Instructions to follow: Only the lines from the one with "(f.decode a = .nan → f.decode b = .nan" through the end of the material, both ends included, should be retyped exactly.

═════ Data records ═════

/-- The lane operations (R151-R158) and the exact conversions (R163); the destination is written as VectorOperands says. The
floating-point results are held to R44 and R49-R51 for FP32 and FP64 by exact values; those of exp2, exp, log2 and ln that R50's table does
not list rest on the model's enclosures (DESIGN CHOICE, log 8) and are not stated here. -/
def Obligations.VectorLanes : Prop :=
  (∀ (i : Instr) (s u w : State) (vd : VReg) (vs : List VReg) (p : PReg) (g : List Nat → Rounded) (ev : Events),
    vec32Form i = some (vd, vs, p, g) → s.VectorReady vs [.v vd] → popStreams s (s.slot.popsOf vs) = .ok u →
    (let res := fun r => if (s.slot.getP p).getLsbD r then g (vs.map fun v => (laneOf (s.slot.srcV v) r).toNat) else plain 0
     writeV u vd (s.slot.getP p) (laneResults res) = .ok (w, ev) →
     exec i s = .next (((w.advance 4).withEvents ((Events.sum ((List.range 16).map fun r => (res r).ev)).plus ev)).noteIssued))) ∧
  (∀ (i : Instr) (s u w : State) (vd : VReg) (vs : List VReg) (p : PReg) (g : List Nat → Rounded) (ev : Events),
    vec64Form i = some (vd, vs, p, g) → s.VectorReady vs [.v vd] → popStreams s (s.slot.popsOf vs) = .ok u →
    (let res := fun j => if (s.slot.getP p).getLsbD (2 * j) then g (vs.map fun v => laneOf64 (s.slot.srcV v) j) else plain 0
     writeV u vd (mask64 (s.slot.getP p)) (lanes64 fun j => (res j).bits) = .ok (w, ev) →
     exec i s = .next (((w.advance 4).withEvents ((Events.sum ((List.range 8).map fun j => (res j).ev)).plus ev)).noteIssued))) ∧
  (∀ (i : Instr) (s u w : State) (o : VcvtXOp) (g : Nat → Rounded) (ev : Events),
    widenForm i = some (o, g) → s.VectorReady [o.va] [.v o.vd] → popStreams s (s.slot.popsOf [o.va]) = .ok u →
    (let res := fun j => if (s.slot.getP o.p).getLsbD (2 * j) then g (laneOf (s.slot.srcV o.va) j).toNat else plain 0
     writeV u o.vd (mask64 (s.slot.getP o.p)) (lanes64 fun j => (res j).bits) = .ok (w, ev) →
     exec i s = .next (((w.advance 4).withEvents ((Events.sum ((List.range 8).map fun j => (res j).ev)).plus ev)).noteIssued))) ∧
  (∀ (p : BitVec 16) (r : Nat), r < 16 → (mask64 p).getLsbD r = p.getLsbD (r / 2 * 2)) ∧
  ∀ f, f = fp32 ∨ f = fp64 →
    let nanBits := if f = fp32 then 0x7FC0_0000 else 0x7FF8_0000_0000_0000
    let top := if f = fp32 then 2 ^ 31 else 2 ^ 63
    let infBits := if f = fp32 then 0x7F80_0000 else 0x7FF0_0000_0000_0000
    let quiet : Rounded := { bits := nanBits, ev := Events.zero }
    let invalid : Rounded := { bits := nanBits, ev := { Events.zero with nan := 1 } }
    let signed := fun (neg : Bool) (m : Nat) => ({ bits := m + (if neg then top else 0), ev := Events.zero } : Rounded)
    (∀ a b c, f.decode a = .nan ∨ f.decode b = .nan →
      f.add a b = quiet ∧ f.sub a b = quiet ∧ f.mul a b = quiet ∧ f.div a b = quiet ∧ f.fma a b c = quiet) ∧
    (∀ a, f.decode a = .nan → f.sqrt a = quiet ∧ f.exp2 a = quiet ∧ f.exp a = quiet ∧ f.log2 a = quiet ∧ f.ln a = quiet ∧
      f.floor a = nanBits) ∧
    (∀ a b s t m e n g, f.decode a = .fin s m e → f.decode b = .fin t n g →
      let x := ratOf s m e
      let y := ratOf t n g
      (x + y ≠ 0 → f.isNearest (x + y) (f.add a b)) ∧ (x + y = 0 → f.add a b = signed (s && t) 0) ∧
      (x - y ≠ 0 → f.isNearest (x - y) (f.sub a b)) ∧ (x - y = 0 → f.sub a b = signed (s && !t) 0) ∧
      (x * y ≠ 0 → f.isNearest (x * y) (f.mul a b)) ∧ (x * y = 0 → f.mul a b = signed (s != t) 0) ∧
      (x ≠ 0 → y ≠ 0 → f.isNearest (x / y) (f.div a b)) ∧ (x ≠ 0 → y = 0 → f.div a b = signed (s != t) infBits) ∧
      (x = 0 → y ≠ 0 → f.div a b = signed (s != t) 0) ∧ (x = 0 → y = 0 → f.div a b = invalid) ∧
      ∀ u k h, (x * y + ratOf u k h ≠ 0 → f.isNearest (x * y + ratOf u k h) (f.fma a b (.fin u k h))) ∧
        (x * y + ratOf u k h = 0 → f.fma a b (.fin u k h) = signed ((s != t) && u) 0)) ∧
    (∀ a s m e, f.decode a = .fin s m e →
      (m = 0 → f.sqrt a = signed s 0) ∧ (m ≠ 0 → s = true → f.sqrt a = invalid) ∧
      (m ≠ 0 → s = false → f.isNearest (Real.sqrt (ratOf s m e)) (f.sqrt a)) ∧
      (m = 0 → f.exp2 a = f.exp a ∧ f.decode (f.exp2 a).bits = .fin false (2 ^ f.fbits) (-f.fbits) ∧ (f.exp2 a).ev = Events.zero) ∧
      (m = 0 → f.log2 a = signed true infBits ∧ f.ln a = signed true infBits) ∧
      (m ≠ 0 → s = true → f.log2 a = invalid ∧ f.ln a = invalid) ∧
      (ratOf s m e = 1 → f.log2 a = signed false 0 ∧ f.ln a = signed false 0) ∧
      (m = 0 → f.floor a = (signed s 0).bits) ∧
      ∃ s' m' e', f.decode (f.floor a) = .fin s' m' e' ∧ ratOf s' m' e' = ⌊ratOf s m e⌋) ∧
    (∀ a b s, f.decode a = .inf s →
      (∀ t, f.decode b = .inf t →
        (s = t → f.add a b = signed s infBits ∧ f.sub a b = invalid) ∧ (s ≠ t → f.add a b = invalid ∧ f.sub a b = signed s infBits) ∧
        f.mul a b = signed (s != t) infBits ∧ f.div a b = invalid) ∧
      (∀ t n g, f.decode b = .fin t n g →
        f.add a b = signed s infBits ∧ f.add b a = signed s infBits ∧ f.sub a b = signed s infBits ∧
        f.sub b a = signed (!s) infBits ∧ f.div a b = signed (s != t) infBits ∧ f.div b a = signed (s != t) 0 ∧
        (n ≠ 0 → f.mul a b = signed (s != t) infBits ∧ f.mul b a = signed (s != t) infBits) ∧
        (n = 0 → f.mul a b = invalid ∧ f.mul b a = invalid ∧ ∀ c, f.fma a b c = invalid)) ∧
      f.sqrt a = (if s then invalid else signed false infBits) ∧ f.exp2 a = signed false (if s then 0 else infBits) ∧
      f.exp a = signed false (if s then 0 else infBits) ∧ f.log2 a = (if s then invalid else signed false infBits) ∧
      f.ln a = (if s then invalid else signed false infBits) ∧ f.floor a = (signed s infBits).bits) ∧
    ∀ a b, a < 2 * top → b < 2 * top →
      (f.decode a = .nan → f.decode b = .nan → f.minmax false a b = nanBits ∧ f.minmax true a b = nanBits) ∧
      (f.decode a = .nan → f.decode b ≠ .nan →
        f.minmax false a b = b ∧ f.minmax true a b = b ∧ f.minmax false b a = b ∧ f.minmax true b a = b) ∧
      (f.decode a = .inf true → f.decode b ≠ .nan →
        f.minmax false a b = a ∧ f.minmax true a b = b ∧ f.minmax false b a = a ∧ f.minmax true b a = b) ∧
      (f.decode a = .inf false → f.decode b ≠ .nan →
        f.minmax false a b = b ∧ f.minmax true a b = a ∧ f.minmax false b a = b ∧ f.minmax true b a = a) ∧
      ∀ s m e t n g, f.decode a = .fin s m e → f.decode b = .fin t n g →
        (ratOf s m e < ratOf t n g ∨ (m = 0 ∧ n = 0 ∧ s = true ∧ t = false) →
          f.minmax false a b = a ∧ f.minmax true a b = b ∧ f.minmax false b a = a ∧ f.minmax true b a = b)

═════

Task answer:
      (f.decode a = .nan → f.decode b = .nan → f.minmax false a b = nanBits ∧ f.minmax true a b = nanBits) ∧
      (f.decode a = .nan → f.decode b ≠ .nan →
        f.minmax false a b = b ∧ f.minmax true a b = b ∧ f.minmax false b a = b ∧ f.minmax true b a = b) ∧
      (f.decode a = .inf true → f.decode b ≠ .nan →
        f.minmax false a b = a ∧ f.minmax true a b = b ∧ f.minmax false b a = a ∧ f.minmax true b a = b) ∧
      (f.decode a = .inf false → f.decode b ≠ .nan →
        f.minmax false a b = b ∧ f.minmax true a b = a ∧ f.minmax false b a = b ∧ f.minmax true b a = a) ∧
      ∀ s m e t n g, f.decode a = .fin s m e → f.decode b = .fin t n g →
        (ratOf s m e < ratOf t n g ∨ (m = 0 ∧ n = 0 ∧ s = true ∧ t = false) →
          f.minmax false a b = a ∧ f.minmax true a b = b ∧ f.minmax false b a = a ∧ f.minmax true b a = b)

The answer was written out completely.